I am an ecological statistician/quantitative ecologist and a research scientist at the Wisconsin Cooperative Research Unit in the Department of Forest and Wildlife Ecology at the University of Wisconsin, Madison. I work closely with faculty at UW Madison, with ecologists and statisticians at the U.S. Geological Survey National Wildlife Health Center, and with ecologists at the Wisconsin Department of Natural Resources.
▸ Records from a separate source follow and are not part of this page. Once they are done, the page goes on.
theorem requestSentStartsWait : Clause.RequestSentStartsWait := by
  intro x s sending
  refine ⟨?_, rfl⟩
  show execRequestSent s = _
  rw [execRequestSent, sending]
  rfl

/-- Settles O45. -/
theorem guardAndSending : Obligations.GuardAndSending := ⟨guardEndsQuiet, lowInQuietRestartsGuard, requestSentStartsWait⟩

/-! ### The reception -/

theorem startBitStopsTimer : Clause.StartBitStopsTimer := by
  intro x s
  refine ⟨fun waiting => ?_, fun running => ?_, fun timer => ?_, fun timer => ?_⟩
  · show execResponseTimeout .low s = _
    rw [execResponseTimeout, waiting]
    rfl
  · show execIdleTimeout .low s = _
    rw [execIdleTimeout, running]
    rfl
  · show execReplyStartBit .low s = _
    rcases timer with ⟨e, h⟩ | h | h
    all_goals
      rw [execReplyStartBit, h]
      rfl
  · show execReplyStartBit .high s = _
    rcases timer with h | h
    all_goals
      rw [execReplyStartBit, h]
      rfl

/-- A byte before the last one, with a right echo, decides nothing (R12, R13). -/
theorem Exchange.judge_goesOn {x : Exchange} {v : Byte} (more : x.received.length + 1 < x.expected)
    (echo : x.received = [] → x.request.head? = some v) : x.judge (x.received ++ [v]) = none := by
  have length : (x.received ++ [v]).length = x.received.length + 1 := List.length_append
  have right : ¬((x.received ++ [v]).length = 1 ∧ (x.received ++ [v]).getD 0 0 ≠ x.request.getD 0 0) := by
    rintro ⟨one, wrong⟩
    have first : x.received = [] := List.length_eq_zero_iff.mp (by omega)
    obtain ⟨l, request⟩ := List.head?_eq_some_iff.mp (echo first)
    rw [first, request] at wrong
    exact wrong rfl
  rw [judge, if_neg right, if_pos (by omega)]

theorem replyByteIsKept : Clause.ReplyByteIsKept := by
  intro x v s receiving more echo
  show execReplyByte v .high s = _
  rw [execReplyByte, receiving]
  dsimp only
  rw [x.judge_goesOn more echo]
  rfl

/-- Settles O46. -/
theorem receptionGoesOn : Obligations.ReceptionGoesOn := ⟨startBitStopsTimer, replyByteIsKept⟩

end Sys2Proof.Machine
end

section
/-! SUPPORT. The eight rows that write a global setting (R2, R3, R19, R20, R37, R116, R161, R170). -/

namespace Sys2Proof.Machine

/-- The row that writes a global setting. -/
def Global.row (p : Port) (v : Byte) (g : Global) : Instr :=
  match g with
  | .bitRate => .bitRateWrite p v
  | .period => .periodWrite p v
  | .timeout => .responseTimeoutWrite p v
  | .allowance => .acyclicAllowanceWrite p v
  | .staleLimit | .suspectLimit | .firstQuick | .rejoinQuick | .backoff | .lockout => .healthParameterWrite p v
  | .roles => .rolesByteWrite p v
  | .linkstat => .linkstatOptionsWrite p v
  | .pinEdge | .timerDivider | .captureLow | .captureHigh | .eventLow | .eventHigh => .captureSettingWrite p v

/-- The bit rate and the period are written only with the link STOPPED (R2, R19). -/
def State.SettingOpen (s : State) (g : Global) : Prop := g = .bitRate ∨ g = .period → s.sched.link = .stopped

theorem Role.ofCode_code (r : Role) : Role.ofCode r.code = r := by cases r <;> rfl

theorem Role.code_ne_three (r : Role) : r.code ≠ 3 := by cases r <;> decide

theorem PinEdge.code_le (e : PinEdge) : e.code.toNat ≤ 3 := by cases e <;> decide

/-! ### Ranges -/

namespace Global

theorem toNat_pos {v : Byte} (h : v ≠ 0) : 1 ≤ v.toNat := by bv_omega

theorem between {v : Byte} {n m : Nat} (low : n ≤ v.toNat) (high : v.toNat ≤ m) :
    (decide (n ≤ v.toNat) && decide (v.toNat ≤ m)) = true := by
  rw [decide_eq_true low, decide_eq_true high]
  rfl

theorem not_between {v : Byte} {m : Nat} (h : v = 0 ∨ m < v.toNat) :
    (decide (1 ≤ v.toNat) && decide (v.toNat ≤ m)) = false := by
  rcases h with rfl | h
  · rfl
  · rw [decide_eq_false (Nat.not_le.mpr h), Bool.and_false]

theorem roles_inRange {v : Byte} {x y z : Role} (hx : v.extractLsb' 0 2 = x.code) (hy : v.extractLsb' 2 2 = y.code)
    (hz : v.extractLsb' 4 2 = z.code) : Global.roles.inRange v = true := by
  rw [inRange, twoBits_eq, twoBits_eq, twoBits_eq, hx, hy, hz, decide_eq_true x.code_ne_three,
    decide_eq_true y.code_ne_three, decide_eq_true z.code_ne_three]
  rfl

theorem roles_not_inRange {v : Byte} (h : v.extractLsb' 0 2 = 3 ∨ v.extractLsb' 2 2 = 3 ∨ v.extractLsb' 4 2 = 3) :
    Global.roles.inRange v = false := by
  rw [inRange, twoBits_eq, twoBits_eq, twoBits_eq]
  rcases h with h | h | h <;> simp [h]

/-- A byte that the ranges of the settings leave out. -/
theorem not_inRange {g : Global} {v : Byte}
    (h : (g = .period ∧ (v = 0 ∨ 129 ≤ v.toNat)) ∨ (g = .timeout ∧ (v = 0 ∨ 64 ≤ v.toNat)) ∨
      (g = .allowance ∧ (v = 0 ∨ 5 ≤ v.toNat)) ∨ (g = .staleLimit ∧ v = 0) ∨
      (g = .suspectLimit ∧ (v = 0 ∨ 8 ≤ v.toNat)) ∨
      ((g = .firstQuick ∨ g = .rejoinQuick) ∧ (v = 0 ∨ 16 ≤ v.toNat)) ∨ (g = .backoff ∧ v = 0) ∨
      (g = .lockout ∧ 8 ≤ v.toNat) ∨ (g = .pinEdge ∧ 4 ≤ v.toNat) ∨
      (g = .roles ∧ (v.extractLsb' 0 2 = 3 ∨ v.extractLsb' 2 2 = 3 ∨ v.extractLsb' 4 2 = 3))) :
    g.inRange v = false := by
  rcases h with ⟨rfl, h⟩ | ⟨rfl, h⟩ | ⟨rfl, h⟩ | ⟨rfl, rfl⟩ | ⟨rfl, h⟩ | ⟨rfl | rfl, h⟩ | ⟨rfl, rfl⟩ | ⟨rfl, h⟩ | ⟨rfl, h⟩ |
    ⟨rfl, h⟩
  · exact not_between h
  · exact not_between h
  · exact not_between h
  · rfl
  · exact not_between h
  · exact not_between h
  · exact not_between h
  · rfl
  · exact decide_eq_false (Nat.not_le.mpr h)
  · exact decide_eq_false (Nat.not_le.mpr h)
  · exact roles_not_inRange h

end Global

/-! ### The rows -/

namespace State

theorem settingAccess_mine {s : State} {p : Port} {v a : Byte} {g : Global} {f : Global → Bool} (h : s.Stands p true a)
    (ht : s.target p a = .image (.setting g)) (hf : f g = true) :
    (s.settingAccess p v f).finish = .next ((s.writeSetting p g v).accessDone p true a 0) := by
  refine (writeAccess_mine (mine := (·.isSetting f)) h (by rw [ht]; exact hf)).trans ?_
  rw [ht]
  rfl

/-- Each row writes its setting by its owner's rule (R136). -/
theorem exec_settingRow {s : State} {p : Port} {a : Byte} {g : Global} (v : Byte) (h : s.Stands p true a)
    (ht : s.target p a = .image (.setting g)) :
    exec (g.row p v) s = .next ((s.writeSetting p g v).accessDone p true a 0) := by
  cases g <;> exact settingAccess_mine h ht rfl

theorem writeSetting_taken {s : State} {p : Port} {g : Global} {v : Byte} (role : s.role p = .supervise)
    (opened : s.SettingOpen g) (range : g.inRange v = true) :
    s.writeSetting p g v = { s with config := s.config.put g v } := by
  cases g with
  | bitRate | period => exact if_pos ⟨role, decide_eq_true (opened (by decide)), range⟩
  | _ => exact if_pos ⟨role, rfl, range⟩

theorem writeSetting_refused {s : State} {p : Port} {g : Global} {v : Byte}
    (h : s.role p ≠ .supervise ∨ ¬s.SettingOpen g ∨ g.inRange v = false) : s.writeSetting p g v = s.refuse p := by
  have closed {allowed : Bool} (k : allowed = true → s.SettingOpen g) : s.writeGlobal p g allowed v = s.refuse p := by
    refine if_neg fun ⟨role, opened, range⟩ => ?_
    rcases h with h | h | h
    · exact h role
    · exact h (k opened)
    · rw [range] at h
      cases h
  cases g with
  | bitRate | period => exact closed fun stopped _ => of_decide_eq_true stopped
  | _ => exact closed fun _ k => by rcases k with k | k <;> cases k

/-- A row's write that is taken. -/
theorem exec_setting_taken {s : State} {p : Port} {v a : Byte} {g : Global} {c : LiveConfig} (h : s.Stands p true a)
    (ht : s.target p a = .image (.setting g)) (role : s.role p = .supervise) (opened : s.SettingOpen g)
    (range : g.inRange v = true) (put : s.config.put g v = c) :
    exec (g.row p v) s = .next (({ s with config := c } : State).accessDone p true a 0) := by
  rw [exec_settingRow v h ht, writeSetting_taken role opened range, put]

/-- A row's write that is taken, of a setting that may be written at any time. -/
theorem exec_setting_free {s : State} {p : Port} {v a : Byte} {g : Global} {c : LiveConfig} (h : s.Stands p true a)
    (ht : s.target p a = .image (.setting g)) (role : s.role p = .supervise) (rate : g ≠ .bitRate) (period : g ≠ .period)
    (range : g.inRange v = true) (put : s.config.put g v = c) :
    exec (g.row p v) s = .next (({ s with config := c } : State).accessDone p true a 0) :=
  exec_setting_taken h ht role (fun e => (e.elim rate period).elim) range put

end State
I am interested in developing and applying novel statistical methods to improve basic environmental science, while simultaneously trying to make that science more relevant to society. Broadly speaking, my goal is to use ideas from theoretical ecology to optimize natural resource management under uncertainty, and to further learn about ecological mechanisms given new data arising from environmental change.

I believe in leading with curiousity. Advancement and applications of science are predicated on the desire to learn. Questions always lead to further questions at all scales. I am fascinated by the abstract beauty of how mathematics and statistics can describe life on earth, and how we leverage these abstractions to further understanding in the era of global change.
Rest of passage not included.